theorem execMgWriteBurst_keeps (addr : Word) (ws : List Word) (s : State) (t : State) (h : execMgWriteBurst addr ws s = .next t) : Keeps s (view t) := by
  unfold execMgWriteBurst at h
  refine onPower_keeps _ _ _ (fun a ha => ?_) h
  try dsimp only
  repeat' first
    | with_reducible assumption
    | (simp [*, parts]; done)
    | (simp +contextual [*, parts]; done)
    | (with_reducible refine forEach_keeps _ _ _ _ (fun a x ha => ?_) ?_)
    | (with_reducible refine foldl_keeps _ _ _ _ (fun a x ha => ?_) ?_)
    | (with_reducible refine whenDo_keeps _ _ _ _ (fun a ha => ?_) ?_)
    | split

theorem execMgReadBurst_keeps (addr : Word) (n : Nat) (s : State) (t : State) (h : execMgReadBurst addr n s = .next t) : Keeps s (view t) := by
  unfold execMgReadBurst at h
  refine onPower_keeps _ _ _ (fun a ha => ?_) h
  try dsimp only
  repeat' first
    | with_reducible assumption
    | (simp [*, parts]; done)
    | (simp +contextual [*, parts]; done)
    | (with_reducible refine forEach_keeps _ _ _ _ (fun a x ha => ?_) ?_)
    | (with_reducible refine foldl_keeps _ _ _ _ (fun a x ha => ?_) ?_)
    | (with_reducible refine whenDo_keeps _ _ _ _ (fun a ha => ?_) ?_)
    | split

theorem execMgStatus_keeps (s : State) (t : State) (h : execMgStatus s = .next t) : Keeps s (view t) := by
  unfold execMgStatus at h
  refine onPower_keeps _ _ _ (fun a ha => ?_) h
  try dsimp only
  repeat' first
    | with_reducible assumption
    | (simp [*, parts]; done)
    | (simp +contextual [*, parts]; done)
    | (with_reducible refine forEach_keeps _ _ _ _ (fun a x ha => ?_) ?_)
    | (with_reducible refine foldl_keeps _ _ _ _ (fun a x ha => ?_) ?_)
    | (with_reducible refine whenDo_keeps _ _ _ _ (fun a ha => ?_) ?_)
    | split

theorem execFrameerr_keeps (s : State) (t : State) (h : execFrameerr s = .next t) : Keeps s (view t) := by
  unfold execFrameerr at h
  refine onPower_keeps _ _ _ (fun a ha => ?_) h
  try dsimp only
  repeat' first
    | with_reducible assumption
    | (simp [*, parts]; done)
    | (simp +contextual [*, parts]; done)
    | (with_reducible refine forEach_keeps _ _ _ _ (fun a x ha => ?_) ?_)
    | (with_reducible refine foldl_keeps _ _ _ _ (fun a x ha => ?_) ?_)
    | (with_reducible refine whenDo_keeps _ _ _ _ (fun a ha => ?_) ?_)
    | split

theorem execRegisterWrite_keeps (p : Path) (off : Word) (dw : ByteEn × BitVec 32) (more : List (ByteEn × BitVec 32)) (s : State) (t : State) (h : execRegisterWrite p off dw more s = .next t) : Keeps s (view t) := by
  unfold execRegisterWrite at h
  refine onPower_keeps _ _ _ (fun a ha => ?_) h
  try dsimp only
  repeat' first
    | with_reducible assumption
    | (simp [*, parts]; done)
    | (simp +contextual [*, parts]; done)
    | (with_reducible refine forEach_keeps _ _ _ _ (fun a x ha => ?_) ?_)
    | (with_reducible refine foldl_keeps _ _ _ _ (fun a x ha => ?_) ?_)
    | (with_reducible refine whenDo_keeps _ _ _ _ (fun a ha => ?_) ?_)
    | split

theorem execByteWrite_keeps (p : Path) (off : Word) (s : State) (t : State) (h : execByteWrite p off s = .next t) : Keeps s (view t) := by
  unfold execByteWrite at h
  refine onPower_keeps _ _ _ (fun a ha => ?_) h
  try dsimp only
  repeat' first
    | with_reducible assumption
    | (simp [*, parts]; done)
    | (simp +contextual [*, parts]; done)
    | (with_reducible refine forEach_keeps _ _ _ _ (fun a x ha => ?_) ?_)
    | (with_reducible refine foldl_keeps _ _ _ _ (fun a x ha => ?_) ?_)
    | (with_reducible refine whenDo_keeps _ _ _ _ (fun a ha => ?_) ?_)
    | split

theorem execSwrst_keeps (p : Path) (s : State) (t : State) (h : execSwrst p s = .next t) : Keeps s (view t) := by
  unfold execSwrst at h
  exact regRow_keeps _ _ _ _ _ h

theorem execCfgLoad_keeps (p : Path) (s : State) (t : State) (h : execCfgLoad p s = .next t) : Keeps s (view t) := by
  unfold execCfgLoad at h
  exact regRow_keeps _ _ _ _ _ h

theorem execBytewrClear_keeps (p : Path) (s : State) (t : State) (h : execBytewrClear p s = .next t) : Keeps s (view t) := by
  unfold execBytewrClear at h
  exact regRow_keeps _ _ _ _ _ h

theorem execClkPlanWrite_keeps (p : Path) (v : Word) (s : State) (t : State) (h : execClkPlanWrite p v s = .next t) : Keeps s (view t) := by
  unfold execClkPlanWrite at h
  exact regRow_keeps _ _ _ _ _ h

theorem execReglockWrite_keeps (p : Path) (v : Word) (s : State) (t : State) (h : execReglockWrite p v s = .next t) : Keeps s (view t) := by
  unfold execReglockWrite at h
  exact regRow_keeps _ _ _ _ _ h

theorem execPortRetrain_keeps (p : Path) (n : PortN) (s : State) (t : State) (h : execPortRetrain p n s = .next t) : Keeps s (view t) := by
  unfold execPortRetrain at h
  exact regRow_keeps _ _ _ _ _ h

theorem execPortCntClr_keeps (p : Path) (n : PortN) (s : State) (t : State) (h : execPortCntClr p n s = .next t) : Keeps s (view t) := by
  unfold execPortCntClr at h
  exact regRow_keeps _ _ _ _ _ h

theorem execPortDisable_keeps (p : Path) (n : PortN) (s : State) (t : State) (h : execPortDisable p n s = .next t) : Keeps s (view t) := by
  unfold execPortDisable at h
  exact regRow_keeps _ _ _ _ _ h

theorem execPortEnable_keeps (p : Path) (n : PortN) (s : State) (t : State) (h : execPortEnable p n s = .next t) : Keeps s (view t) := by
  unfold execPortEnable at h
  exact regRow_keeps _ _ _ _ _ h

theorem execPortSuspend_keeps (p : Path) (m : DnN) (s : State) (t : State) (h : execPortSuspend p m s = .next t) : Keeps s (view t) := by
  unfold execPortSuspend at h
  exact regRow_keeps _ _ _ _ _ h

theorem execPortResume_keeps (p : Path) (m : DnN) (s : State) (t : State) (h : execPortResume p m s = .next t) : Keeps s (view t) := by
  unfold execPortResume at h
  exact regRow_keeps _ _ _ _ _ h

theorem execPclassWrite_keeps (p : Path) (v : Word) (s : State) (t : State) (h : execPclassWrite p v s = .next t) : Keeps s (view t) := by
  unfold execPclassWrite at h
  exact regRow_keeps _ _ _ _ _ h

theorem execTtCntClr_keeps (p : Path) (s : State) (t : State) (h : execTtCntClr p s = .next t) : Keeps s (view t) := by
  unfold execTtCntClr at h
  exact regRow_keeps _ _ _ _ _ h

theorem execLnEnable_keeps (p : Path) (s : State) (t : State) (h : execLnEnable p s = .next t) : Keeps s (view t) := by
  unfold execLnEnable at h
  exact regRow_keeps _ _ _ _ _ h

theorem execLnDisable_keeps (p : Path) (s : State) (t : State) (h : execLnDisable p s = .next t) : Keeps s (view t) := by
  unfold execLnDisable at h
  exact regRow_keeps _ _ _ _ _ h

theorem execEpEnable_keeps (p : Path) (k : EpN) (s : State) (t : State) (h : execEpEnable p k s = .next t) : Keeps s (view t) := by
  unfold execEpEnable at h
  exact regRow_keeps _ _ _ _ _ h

* What the task requires: In these entries, some lines may contain the string "execPortRetrain". Give the number of such lines and nothing more.

* Solution to this task: 2